Ok, I give up, I’ve spent a half hour searching and can’t figure it out. I’ve found posts saying that the Race Face BSA tool works but those appear to be 16 notches. My SRAM DUB BB has 24 notches. Can anyone link me to an actual product that’ll work?


----------



## Alias530 (Apr 1, 2013)

Or do you just get a 46mm 12 notch tool and only half the teeth are engaged? Why even have 24 teeth? As far as I can tell no 24 tooth tools exist. 
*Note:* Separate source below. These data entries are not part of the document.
theorem witness_beat : ∃ f, HeartbeatIn (one (member 0)) fBeat 0 f (beat hbBeat 0 1 0) ∧ (f.epoch = 1 && leAt (beat hbBeat 0 1 0) 4 4 = (member 0).memberN &&
    leAt (beat hbBeat 0 1 0) 48 16 = (member 0).rsig.toNat) = true := beat_of (by decide +kernel)
theorem witness_fence : ∃ f, Received (one (member 0)) fFence 0 f (leBytes 8 2) ∧ (f.kind = .fence && (member 0).member.record.epoch.toNat < leAt (leBytes 8 2) 0 4 &&
    f.src ≠ (member 0).rank && (member 0).startedAt.isNone) = true := received_of (by decide +kernel)
theorem witness_query_timeout : let x := { member 0 with member := { (member 0).member with queryAge := some (64, 2) } }
    x.member.queryAge = some (64, 2) ∧ up.fw.lease.frozen = false ∧ (64 : Nat) ≤ 64 ∧ x.mode = .running := by decide
theorem witness_death_rule : let x := { member 0 with member := { (member 0).member with silent := [(2, 128)], record := { (member 0).member.record with keeper := 1 } } }
    x.countedDead 2 = true ∧ 2 ∈ x.member.record.watch x.rank ∧ x.candidate false = some 1 ∧ 1 ≠ x.rank := by decide +kernel
theorem witness_proposal_timeout : let x := { member 0 with member := { (member 0).member with proposals := [⟨0, rank2Dead, 0, none, [], 256⟩] } }
    (∃ q ∈ x.member.proposals, 256 ≤ q.age) ∧ x.member.accepted = none ∧ ({ member 0 with member := { (member 0).member with accepted := some (rank2Dead, 256) } } : Pitch).member.accepted =
      some (rank2Dead, 256) := by decide +kernel

theorem witness_propose : ∃ f, HeartbeatIn (one (member 1)) fPropose 0 f (beat hbPropose 0 1 rank2Dead.toNat) ∧ (f.src < (member 1).rank &&
    f.src ≠ wordSubject (swapOf (beat hbPropose 0 1 rank2Dead.toNat)) && compareOf (beat hbPropose 0 1 rank2Dead.toNat) = (member 1).word &&
    (member 1).member.accepted.isNone) = true := beat_of (by decide +kernel)
theorem witness_propose_keeper : ∃ f, HeartbeatIn (one (member 0)) fProposeUp 0 f (beat hbPropose 0 1 rank2Dead.toNat) ∧ ((member 0).rank < f.src &&
    (member 0).member.record.mayPropose (swapOf (beat hbPropose 0 1 rank2Dead.toNat)) &&
    wordEpoch (swapOf (beat hbPropose 0 1 rank2Dead.toNat)) = wordEpoch (member 0).word + 1 && 2 ≤ (member 0).member.record.liveSet.length) = true :=
  beat_of (by decide +kernel)
/-- The keeper has that proposal pending. -/
def keeping : Pitch := { member 0 with member := { (member 0).member with proposals := [⟨(member 0).word, rank2Dead, 0, none, [(0, 0)], 0⟩] } }
theorem witness_vote : ∃ f, HeartbeatIn (one keeping) fVote 0 f (beat hbVote 1 1 rank2Dead.toNat) ∧ (keeping.member.record.live f.src &&
    leAt (beat hbVote 1 1 rank2Dead.toNat) 16 8 = rank2Dead.toNat &&
    keeping.carried ⟨keeping.word, rank2Dead, 0, none, [(0, 0), (1, 0)], 0⟩) = true := beat_of (by decide +kernel)
theorem witness_commit_in : ∃ f, HeartbeatIn (one (member 0)) fCommit 0 f (beat hbCommit 0 1 rank2Dead.toNat) ∧
    (wordEpoch (member 0).word < wordEpoch (swapOf (beat hbCommit 0 1 rank2Dead.toNat)) && compareOf (beat hbCommit 0 1 rank2Dead.toNat) = (member 0).word &&
    f.src ≠ (member 0).rank && (member 0).member.joining.isNone && (member 0).member.wish.isNone) = true := beat_of (by decide +kernel)
theorem witness_query : ∃ f, HeartbeatIn (one (member 0)) fQuery 0 f (beat hbQuery 0 1 0) ∧ decide (f.src = 1) = true := beat_of (by decide +kernel)
theorem witness_record_in : ∃ f, HeartbeatIn (one (member 0)) fRecord 0 f (beat hbRecord 0 1 0 ++ (member 1).member.record.bytes) ∧
    ((memberOf (cut (beat hbRecord 0 1 0 ++ (member 1).member.record.bytes) 64 192)).epoch.toNat ≤ (member 0).member.record.epoch.toNat &&
    (memberOf (cut (beat hbRecord 0 1 0 ++ (member 1).member.record.bytes) 64 192)).n ≠ (member 0).rank && f.src = 1) = true := beat_of (by decide +kernel)
theorem witness_join : ∃ f, HeartbeatIn (one (member 0)) fJoin 0 f (beat hbJoin 0 (wordOf 0 1 actDead).toNat 0) ∧
    (wordAction (compareOf (beat hbJoin 0 (wordOf 0 1 actDead).toNat 0)) = actDead && wordEpoch (member 0).word + 1 < 2 ^ 32 &&
    !(f.src ∈ (member 0).member.record.vacant)) = true := beat_of (by decide +kernel)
And I happen to have a 46mm 16 tooth and two other sizes of 12 tooth but not what I need. Figures.


----------



## Lone Rager (Dec 13, 2013)

12 tooth Park >>> BBT-19<<< WRONG ! Meant BBT-79 <<< works. Here's a stamped one for $4.99. https://www.aliexpress.com/item/32932727597.html


----------



## twodownzero (Dec 27, 2017)

This is the tool I use:
https://www.amazon.com/dp/B010T6L67...5e4-4969-9aeb-d7005861cbd2&smid=A386IER85LFQA


----------



## Alias530 (Apr 1, 2013)

twodownzero said:


> This is the tool I use:
> https://www.amazon.com/dp/B010T6L67...5e4-4969-9aeb-d7005861cbd2&smid=A386IER85LFQA


I ordered that yesterday. Still surprised that my BB has 24 notches and that tool has 12. Wish I had seen the tool above though at 1/6th the cost.


----------



## parktool (Jun 27, 2017)

BBT-79 is the tool SRAM uses in their how to videos on the subject. It works great.


----------



## Alias530 (Apr 1, 2013)

BBT-79 just showed up and it works. Still weird to me that DUB has 24 notches.


----------



## customfab (Jun 8, 2008)

Alias530 said:


> BBT-79 just showed up and it works. Still weird to me that DUB has 24 notches.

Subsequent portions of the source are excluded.